Только дойдя еще своими, пусть и ватными ногами до операционной, поняла Таня, что ни разу не была в больнице, не вдыхала запах карболки, не морщилась от стерильности бахил и нагромождения приборов. Взятая в плотное человеческое кольцо, она задыхалась. Впереди стояла врач, сбоку девушка со шприцем наперевес, ту, что была сзади, Таня не видела, а лишь ощущая присутствие, пугалась больше всего. Она глохла, не слышала их простых дежурных фраз. Когда чем-то холодным провели по ляжкам, а девушка аккуратно, но настойчиво взяла Танину руку в свою, охватил ее настоящий ужас. Вырываясь, пыталась пошевелить она скованными ногами и руками, но игла нашла свою синенькую жилку вены, и сразу выключили свет.

Таня бежала по коридору, круглому, застекленному, вид из которого напоминал ресторан «Седьмое небо». Она стучала в окно, кричала, думала, что вот-вот кто-нибудь выйдет ей навстречу. Но в окне показался лишь ее отец, никогда нелюбимый, чужой, небритый, давно свезенный в московский крематорий. Отец тянул к ней руки, и она смотрела лишь на его ногти, увеличенные, лакированные, круглые, как у всех алкоголиков. И чувствовала, что больше никого не будет, никто не появится в этом стеклянном коридоре…

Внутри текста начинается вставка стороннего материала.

-- ==== Sys2Proof/Machine/Stacks.lean ====
section
/-! DEFINITION. Stacks over time: training and rate changes (R366, R369, R370), channel retirement (R372) and its generations
(R373). -/

set_option linter.unusedVariables false

namespace Sys2Proof.Machine

def State.setStk (s : State) (k : Nat) (f : Stk → Stk) : State :=
  { s with dev := { s.dev with stks := mset k (f (s.dev.stk k)) s.dev.stks } }

/-- Whether firmware may ask for full service: every present stack is trained and the pod is aligned (R387). -/
def State.serviceReady (s : State) : Bool :=
  s.dev.pf.stage == 1 && s.dev.pf.aligned &&
    (List.range 16).all fun k => (s.dev.stk k).state == 3 || (s.dev.stk k).state == 0

/-- Firmware asks for full service as soon as it may. -/
def State.offerService (s : State) : State := if s.serviceReady then s.schedule s.now .fullServiceEntry else s

/-- The digest of a training record's serial number, rate code and lane results; the order and the widths in which they are hashed are
the model's (DESIGN CHOICE, log entry 168: R366 gives none). -/
def recordDigest (serial rate : Nat) (lanes : List Byte) : List Byte := Config.shake256 (leBytes 8 serial ++ leBytes 1 rate ++ lanes) 64

/-- The record of a training of a stack that has come to a rate code, with its lane results (R366). -/
def trainRecord (k rate no : Nat) : TrainRecord :=
  let serial := (Config.stackSerial k).toNat
  let lanes := Config.laneResults no
  { serial := serial, rate := rate, lanes := lanes, digest := recordDigest serial rate lanes }

/-- Whether a record can be used for a stack: its digest matches, it is the stack's, and the first read-back check passes (R367). -/
def TrainRecord.good (r : TrainRecord) (k no : Nat) : Bool :=
  r.digest == recordDigest r.serial r.rate r.lanes && r.serial == (Config.stackSerial k).toNat && !Config.readBackFails no

/-- A stack trained at a rate code: it serves, and the record is stored (R366, R370). -/
def State.trained (s : State) (k rate : Nat) : State :=
  (s.tick.setStk k fun x => { x with state := 3, rate := rate, record := some (trainRecord k rate s.fresh) }).offerService

/-- `STACK_TRAINING_COMPLETE` (R366): the code at which the stack trains, 0 to 3. -/
def execStackTrainingComplete (k rate : Nat) (s : State) : Host.Outcome State Fault Refusal :=
  .next (if (s.dev.stk k).state = 2 ∧ rate ≤ 3 then s.trained k rate else s)

/-! Pins and scans of channels. -/

/-- Every pin on channels of a kind broken as at expiry (R218). -/
def State.breakPins (s : State) (on : Nat → Bool) : State :=
  (s.pinsOf fun p => on p.ch).foldl (fun s e => s.breakPin e.1 (quoinOf e.2.quoin)) s

/-- Every running scan on channels of a kind stopped (R371). -/
def State.stopScans (s : State) (on : Nat → Bool) : State :=
  let halt (e : Nat × ScanStat) : Nat × ScanStat :=
    if on e.1 && e.2.run then (e.1, { e.2 with stop := true, halt := true }) else e
  { s with strands := s.strands.map fun (e : Nat × Strand) => (e.1, { e.2 with scans := e.2.scans.map halt }) }

/-! Data rates (R369, R370). -/

/-- Whether a save that still has its deadline's priority writes to a stack (R347). -/
def State.saving (s : State) (k : Nat) : Bool :=
  s.dev.launches.any fun l =>
    l.stage == .saving && (match l.saveBy with | some d => decide (s.now < d) | none => false) &&
      l.members.any fun x => !l.ended.contains x && (s.imageParts l x).any fun p => s.dev.physCh (channelOf p.1) / 32 == k

/-- Whether a rate request is refused (R369). -/
def State.rateBad (s : State) (k new : Nat) : Bool :=
  decide (3 < new) || (s.dev.stk k).state != 3 ||
    (match s.dev.pf.retire with | some r => r.ch / 32 == k || r.donor / 32 == k | none => false)

/-- `STKRATE_WRITE` (R369, R370): refused, DEFERRED or running. -/
def execStkrateWrite (k val : Nat) (s : State) : Host.Outcome State Fault Refusal :=
  let new := val % 16
  .next (s.pfServed 4 (.stkrateWrite k val) fun s =>
    if s.rateBad k new then s.setStk k fun x => { x with res := 3 }
    else if s.saving k then s.setStk k fun x => { x with res := 1 }
    else
      ((s.setStk k fun x => { x with res := 2, want := new, state := 4 }).breakPins fun ch => s.dev.physCh ch / 32 == k).later
        (.retrainingComplete k))

/-- `RETRAINING_COMPLETE` (R370): scans that wait for the stack go on by themselves. -/
def execRetrainingComplete (k : Nat) (s : State) : Host.Outcome State Fault Refusal :=
  .next (if (s.dev.stk k).state = 4 then (s.setStk k fun x => { x with res := 0 }).trained k (s.dev.stk k).want else s)

/-! Channel retirement (R372). -/

/-- Whether a channel is a donor or retired already. -/
def Device.spent (d : Device) (ch : Nat) : Bool := bit (d.stk (ch / 32)).don (ch % 32) || (mget ch d.remaps).isSome

def State.retireBad (s : State) (ch donor : Nat) : Bool :=
  s.dev.pf.retire.isSome || ch == donor || s.dev.spent ch || s.dev.spent donor ||
    (s.dev.stk (ch / 32)).state != 3 || (s.dev.stk (donor / 32)).state != 3

/-- `CHRET_WRITE` (R372): step 1. -/
def execChretWrite (val : Nat) (s : State) : Host.Outcome State Fault Refusal :=
  let ch := bits val 8 0
  let donor := bits val 17 9
  let on (c : Nat) : Bool := c == ch || c == donor
  .next (s.pfServed 5 (.chretWrite val) fun s =>
    if s.retireBad ch donor then s.setPf fun p => { p with chRes := 2 }
    else
      (((s.setPf fun p =>
        { p with chGen := (p.chGen + 1) % 2 ^ 16, chRes := 0, retire := some { ch := ch, donor := donor, step := 1 }
                 fences := mset ch ((p.chGen + 1) % 2 ^ 16) p.fences }).breakPins on).stopScans on).later .retirementDrainDone)

/-- `RETIREMENT_DRAIN_DONE` (R372): a write that the model has accepted has performed, so step 2 ends at once. -/
def execRetirementDrainDone (s : State) : Host.Outcome State Fault Refusal :=
  .next (match s.dev.pf.retire with
    | some r => if r.step = 1 then (s.setPf fun p => { p with retire := some { r with step := 3 } }).later .retirementCopyDone else s
    | none => s)

/-- Stack cells with one channel's moved over another's. -/
def moveChannel (m : List Host.Cell) (ch donor : Nat) : List Host.Cell :=
  let a := channelAddr ch 0
  let b := channelAddr donor 0
  let inside (lo : Nat) (c : Host.Cell) : Bool := decide (lo ≤ c.1) && decide (c.1 < lo + channelBytes)
  let rest := m.filter fun c => !inside a c && !inside b c
  (rest.takeWhile fun c => decide (c.1 < b)) ++ (m.filter (inside a)).map (fun c => (c.1 - a + b, c.2)) ++
    rest.dropWhile fun c => decide (c.1 < b)

/-- Poisoned units likewise. -/
def moveMarks (m : List Nat) (ch donor : Nat) : List Nat :=
  let a := channelAddr ch 0 / 8
  let b := channelAddr donor 0 / 8
  let inside (lo u : Nat) : Bool := decide (lo ≤ u) && decide (u < lo + channelBytes / 8)
  (m.filter fun u => !inside a u && !inside b u) ++ (m.filter (inside a)).map fun u => u - a + b

/-- `RETIREMENT_COPY_DONE` (R372): steps 3 and 4; the writes that are held perform in the donor, in the order of their arrival. -/
def execRetirementCopyDone (s : State) : Host.Outcome State Fault Refusal :=
  .next (match s.dev.pf.retire with
    | some r =>
      if r.step ≠ 3 then s
      else
        let s1 := { s with dram := moveChannel s.dram r.ch r.donor, poisonDram := moveMarks s.poisonDram r.ch r.donor }
        let s2 := s1.setStk (r.donor / 32) fun x => { x with don := x.don ||| 2 ^ (r.donor % 32) }
        let s3 := { s2 with dev := { s2.dev with remaps := mset r.ch r.donor s2.dev.remaps } }
        (s3.setPf fun p => { p with retire := none, chRes := 1 }).unpark
    | none => s)

/-- `GENERATION_BROADCAST` (R373): this package's copy of a peer's generation. -/
def execGenerationBroadcast (pkg gen : Nat) (s : State) : Host.Outcome State Fault Refusal :=
  .next (s.setPf fun p => { p with peerGen := mset pkg (gen % 2 ^ 16) p.peerGen })

end Sys2Proof.Machine
end

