-- ==== Sys2Proof/Machine/Turn.lean ====
section
/-! DEFINITION. Whose turn it is (R1, R2, R20, R307): inputs first, then what is due by the earliest chip cycle, the agenda
before prologues and prologues before strands. A step is one word, one event, or one place of a strand cycle. -/

set_option linter.unusedVariables false

namespace Sys2Proof.Machine

/-! Prologues (R307). -/

/-- The prologue with the earliest next step that does not wait, by its index, with that chip cycle. -/
def State.nextRun (s : State) : Option (Nat × Nat) :=
  s.dev.prologues.zipIdx.foldl
    (fun m e =>
      if e.1.waiting then m
      else
        match m with
        | none => some (e.2, e.1.next)
        | some (i, t) => if e.1.next < t then some (e.2, e.1.next) else some (i, t))
    none

/-- What a prologue does next: its word, or a fault for one that is none (R309). -/
def State.runPlan (s : State) : Plan :=
  match s.run with
  | none => .goOn s
  | some p =>
    if 4096 ≤ p.steps then .goOn (s.runFault p 1)
    else
      match (p.words[p.pc]?).bind decodeStick with
      | some i => .word i s
      | none => .goOn (s.runFault p 0)

/-! The turn. -/

/-- A prologue's turn at a chip cycle; what is known of open rows is forgotten, for it may reach the stacks (R216). -/
def State.runTurn (s : State) (i t : Nat) : Plan :=
  ({ s with now := Nat.max s.now t, dev := { s.dev with prol := i, rows := [], rowsKnown := false } } : State).runPlan

/-- A strand's turn at a chip cycle. -/
def State.strandTurn (s : State) (x t : Nat) : Plan := ({ s with now := Nat.max s.now t, cur := x } : State).strandPlan

/-- The turn of the prologues and the strands: the earlier one, of equals the prologue. -/
def State.workTurn (s : State) : Option (Nat × Plan) :=
  match s.nextRun, s.nextStrand with
  | none, none => none
  | some (i, t), none => some (t, s.runTurn i t)
  | none, some (x, t) => some (t, s.strandTurn x t)
  | some (i, t), some (x, u) => if t ≤ u then some (t, s.runTurn i t) else some (u, s.strandTurn x u)

/-- Events that leave the stacks alone, or whose accesses there are noted with the rows that they open (R216). -/
def keepsRows : Ev → Bool
  | .landing _ | .stallWatchdogExpiry _ | .holdReleaseResume _ _ | .debugHaltRequest _ | .sclkCompareMatch _ | .interruptTaken _
  | .streamStart _ _ | .streamGroupRead _ _ | .streamGroupWrite _ | .matrixWordStart _ | .matrixDelivery _ | .handleWordServe _ _
  | .heldCommandTrap _ | .commandCompletion _ _ | .flagWrite _ _ | .strandEnd _ | .windowWrite _ _ _ _ | .windowRead _ _ _
  | .contextWriteEffect _ | .accessPerform _ _ | .packetDepart _ _ | .packetArrive _ _ _ | .creditReturn _ _
  | .ngetRequestAccept _ _ _ | .barrierRelease _ _ _ _ | .collectiveComplete _ _ _ _ | .holdBudgetExpiry _ _ | .refreshInterval _ _
  | .temperatureCrossing _ _ | .regionWatchdogExpiry _ | .rephasePointApply _ | .rephaseHoldEnd _ | .strandStart _
  | .ringRecordWrite _ _ | .ringTimerExpiry _ _ | .walkerDeal _ | .flitReceive _ _ _ _ _ | .retryNotice _ _ _ | .flitResend _ _ _
  | .afcUpdate | .hrpostWrite _ _ _ _ _ | .hrconsWrite _ _ _ | .hrctlWrite _ _ _ | .hrstatRead _ _ | .erlostRead _
  | .invalidationComplete _ | .tresumeResume _ _ _ | .tresumeEnd _ _ _ | .vfquadsWrite _ _ | .pstitchWrite _ _ | .vfslotsWrite _ _ _
  | .hotReset | .coldReset | .warmReset | .thermalTrip | .fullServiceEntry | .cqerrRead _ | .chretWrite _ | .stkrateWrite _ _
  | .generationBroadcast _ _ | .podAlignment _ _ _ | .alignmentRelease | .spstatRead _ | .msixUnmask _ _ | .softErrorCorrected _
  | .thermalWarn _ | .handoverAbandon | .compositorQueueCreate _ _ | .speatLinkTrained _ _ _ _ | .hostMemory _ _ _
  | .peerMemory _ _ _ | .peerQuads _ _ | .peerHold _ _ _ | .peerRelease _ _ _ | .msixControl _ _ => true
  | _ => false

/-- An event at a state: after any other that may reach the stacks nothing is known of their open rows. -/
def State.eventTurn (s : State) (e : Ev) : Plan :=
  .event e (if keepsRows e then s else { s with dev := { s.dev with rows := [], rowsKnown := false } })

/-- An event of the agenda, at its chip cycle. -/
def State.agendaTurn (s : State) (t : Nat) (e : Ev) (rest : List (Nat × Ev)) : Plan :=
  ({ s with now := Nat.max s.now t, agenda := rest } : State).eventTurn e

/-! Timed writes that wait for their chip cycle (R242). -/

/-- The core with the earliest timed write to make, with its chip cycle. -/
def State.nextBank (s : State) : Option (Nat × Nat) :=
  s.cores.foldl
    (fun m e =>
      e.2.bankPend.foldl
        (fun m w =>
          match m with
          | none => some (e.1, w.time)
          | some (c, t) => if w.time < t then some (e.1, w.time) else some (c, t))
        m)
    none

/-- The timed writes of a core that fall by a chip cycle, in the order of their words. -/
def State.serveBanks (s : State) (core t : Nat) : State :=
  let s0 : State := { s with now := Nat.max s.now t }
  let due := (s0.coreAt core).bankPend.filter fun w => decide (w.time ≤ t)
  let s1 := s0.updCore core fun k => { k with bankPend := k.bankPend.filter fun w => !decide (w.time ≤ t) }
  due.foldl
    (fun (s : State) w =>
      match w.eff with
      | .store off bs => s.chipWriteAt w.time core off bs
      | .nibble at_ v => s.nibbleWrite w.time core at_ v
      | _ => s)
    s1

/-- Where in its chip cycle an event falls: 0 before the strands; 1 what the bank ports and the register files serve after the timed
accesses (R243); 2 a post that takes its record, once all of the chip cycle and a write of `hrcons` have come (R329); 3 a request
that sees what has ended in the chip cycle (R291). -/
def placeOfEv : Ev → Nat
  | .accessPerform _ _ | .windowWrite _ _ _ _ | .windowRead _ _ _ | .flagWrite _ _ | .packetArrive _ _ _ | .ngetRequestAccept _ _ _
  | .collectiveComplete _ _ _ _ | .walkerDeal _ => 1
  | .ringRecordWrite _ r => if r < 16 then 2 else 0
  | .stagingComplete _ _ | .rephaseNode _ _ | .pmreqResume _ => 3
  | _ => 0

/-- Of the events at the agenda's first chip cycle, the first that falls earliest in it. -/
def firstPlaced (t : Nat) (best : Nat × Ev) : List (Nat × Ev) → Nat × Ev
  | [] => best
  | r :: rs => if r.1 = t then firstPlaced t (if placeOfEv r.2 < placeOfEv best.2 then r else best) rs else best

/-- The agenda with that event at its head. -/
def State.sortedAgenda (s : State) : List (Nat × Ev) :=
  match s.agenda with
  | [] => []
  | e :: rest =>
    let f := firstPlaced e.1 e rest
    if f = e then s.agenda else f :: s.agenda.erase f

/-- The turn of the agenda, the prologues and the strands: the agenda at equal chip cycles, but for what falls after the strands. -/
def State.mainTurn (s : State) (agenda : List (Nat × Ev)) : Plan :=
  match agenda, s.workTurn with
  | [], none => .goOn { s with now := s.now + 1 }
  | [], some w => w.2
  | (t, e) :: rest, none => s.agendaTurn t e rest
  | (t, e) :: rest, some w =>
    if t < w.1 || (t == w.1 && placeOfEv e == 0) then s.agendaTurn t e rest else w.2

/-- The earlier of two chip cycles at which something falls. -/
def earlier : Option Nat → Option Nat → Option Nat
  | none, b => b
  | a, none => a
  | some a, some b => some (Nat.min a b)

/-- The turn with no input to serve. At one chip cycle timed writes come first, then what the agenda holds and the strands, then the
ports (R243), and last the doorbells that were rung in it (R326). -/
def State.cycleTurn (s : State) : Plan :=
  let agenda := s.sortedAgenda
  let first := earlier (agenda.head?.map Prod.fst) (s.workTurn.map Prod.fst)
  let clear (t : Nat) : Bool := match first with | some u => decide (t ≤ u) | none => true
  let bank := s.nextBank.filter fun b => clear b.2
  let ends := clear (s.now + 1) && (match bank with | some b => decide (s.now < b.2) | none => true)
  match s.dev.bells, bank with
  | b :: bells, some (c, t) =>
    if ends then ({ s with dev := { s.dev with bells := bells } } : State).eventTurn (.doorbell b.2.1 b.2.2) else .goOn (s.serveBanks c t)
  | b :: bells, none =>
    if ends then ({ s with dev := { s.dev with bells := bells } } : State).eventTurn (.doorbell b.2.1 b.2.2) else s.mainTurn agenda
  | [], some (c, t) => .goOn (s.serveBanks c t)
  | [], none => s.mainTurn agenda

/-- What the package does next: an input, of which a host access waits behind one of its function's that is held (R323), or what falls
next; with nothing to do, a chip cycle passes. -/
def State.turn (s : State) : Plan :=
  match s.inputs with
  | e :: rest =>
    if s.hostQueued e then .goOn { s with inputs := rest, dev := { s.dev with hostWait := s.dev.hostWait ++ [e] } }
    else ({ s with inputs := rest } : State).eventTurn e
  | [] => s.cycleTurn

/-- The plan of a step: what `focus` names goes ahead of everything. -/
def State.plan (s : State) : Plan :=
  match s.focus with
  | none => s.turn
  | some x =>
    let s1 : State := { s with focus := none }
    if x < 4096 then ({ s1 with cur := x } : State).strandPlan else s1.runPlan

/-! A word placed to be the next one. -/

/-- A 32-bit word as the program of a prologue that runs next. -/
def State.placeStick (s : State) (w : Nat) : State :=
  let p : Prologue := { q := 0, slot := 0, words := [w % 2 ^ 32], next := s.now }
  { s with focus := some 4096, dev := { s.dev with prologues := p :: s.dev.prologues, prol := 0 } }

/-- A 128-bit word, with the words above it, at the ring position that the engine of its class reads next, in context 0 of
core 0, at that engine's place in the strand cycle. -/
def State.placeWord (s : State) (w : Nat) : State :=
  let e := engOfCls (bits w 127 124)
  let t := s.strandAt 0
  let c : QCtl := { base := (vget t.queues e.num {}).base, len := 16384, idx := 0, owe := some 0, halted := false }
  let t1 : Strand :=
    { t with mode := .run, stall := none, micro := e.num + 1, offset := t.readOffset e, streams := [], mpend := [], queues := vset t.queues e.num c }
  ({ s with focus := some 0 } : State).setStrand 0 t1 |>.write .chip (chipAddr 0 c.base) (leBytes 32 w)

end Sys2Proof.Machine
end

– Не плачешь уже? – Из белизны потолка на Таню опускалось лицо полной санитарки.

– А я что, плакала? – выдавила из себя Таня.

– Плакала, ой как плакала. – Санитарка всплеснула руками, выражая степень Таниного плача, помолчала и многозначительно добавила: – От любви это. От любви.

За почти сорок лет работы в этом отделении насмотрелась санитарка Зинаида Григорьевна всякого. Придя сразу после войны, молодой женщиной, так и осталась она здесь. И после ее прихода в это желтоватое здание с белыми рядами колонн у входа будто ничего и не случилось в ее жизни. Жила она по-прежнему через дорогу с прежним и единственным своим мужем. Родила только трех ребят, и то все здесь, в родных уже стенах. Выросли и разбежались ее сыновья. Старший на Север, средний – в соседний район на жилплощадь жены, младший – в Ленинград, в Медицинскую академию. Особенно младшим гордилась Зинаида Григорьевна, радовалась, что выйдет сын большим врачом, военным хирургом, и продолжит достойно ее лечебное дело. Муж же ее, давно пенсионер, подрабатывал от скуки в соседнем больничном корпусе лифтером. Ладно жили они всю жизнь, так же ладно встретили старость. С юным трепетом готовила Зинаида ему подарки к 23 февраля, гладила ему рубашки, готовила с собой бутерброды. Как в молодости, не отдавая времени безделью, старался Анатолий Михайлович каждую свою свободную лифтерскую минутку потратить на дело. Столярил, что-то чинил, паял, сделал новый фанерный ящик для радио, сбил табуреточку, обил ее куском старой праздничной красной дорожки и в считаные месяцы заслужил уважение главного врача. На Новый год подарили ему врачи музыкальную открытку. Уж очень полюбилась она старику, носил он ее всегда в кармане, обернутую в полиэтилен, и изредка, когда Зиночка забегала к нему на минутку, открывал ей на ушко позолоченную бумажку. Глядя со стороны на эту пару, молодые завидовали, но, возвращаясь домой, разводились, скандалили, изменяли. Никто не подумал спросить у Зины и Михалыча, чего им стоило их семейное счастье. Тем более никто и не знал, что уже лет двадцать находятся они в официальном разводе, что в молодости Михалыч не прочь был погулять, принять на грудь и подебоширить, а Зиночка долготерпением молчала, кормила троих сыновей, развозила их по всей Москве в садики и ясельки, потому что места им в одном никак не находилось, и имела всего одну слабость – кино. После ночной заходила она в кинотеатр на утренний, самый дешевый сеанс и с упоением глядела на экран, забывая горести и печали, выходя из темноты зала помолодевшей, новой и вроде бы счастливой.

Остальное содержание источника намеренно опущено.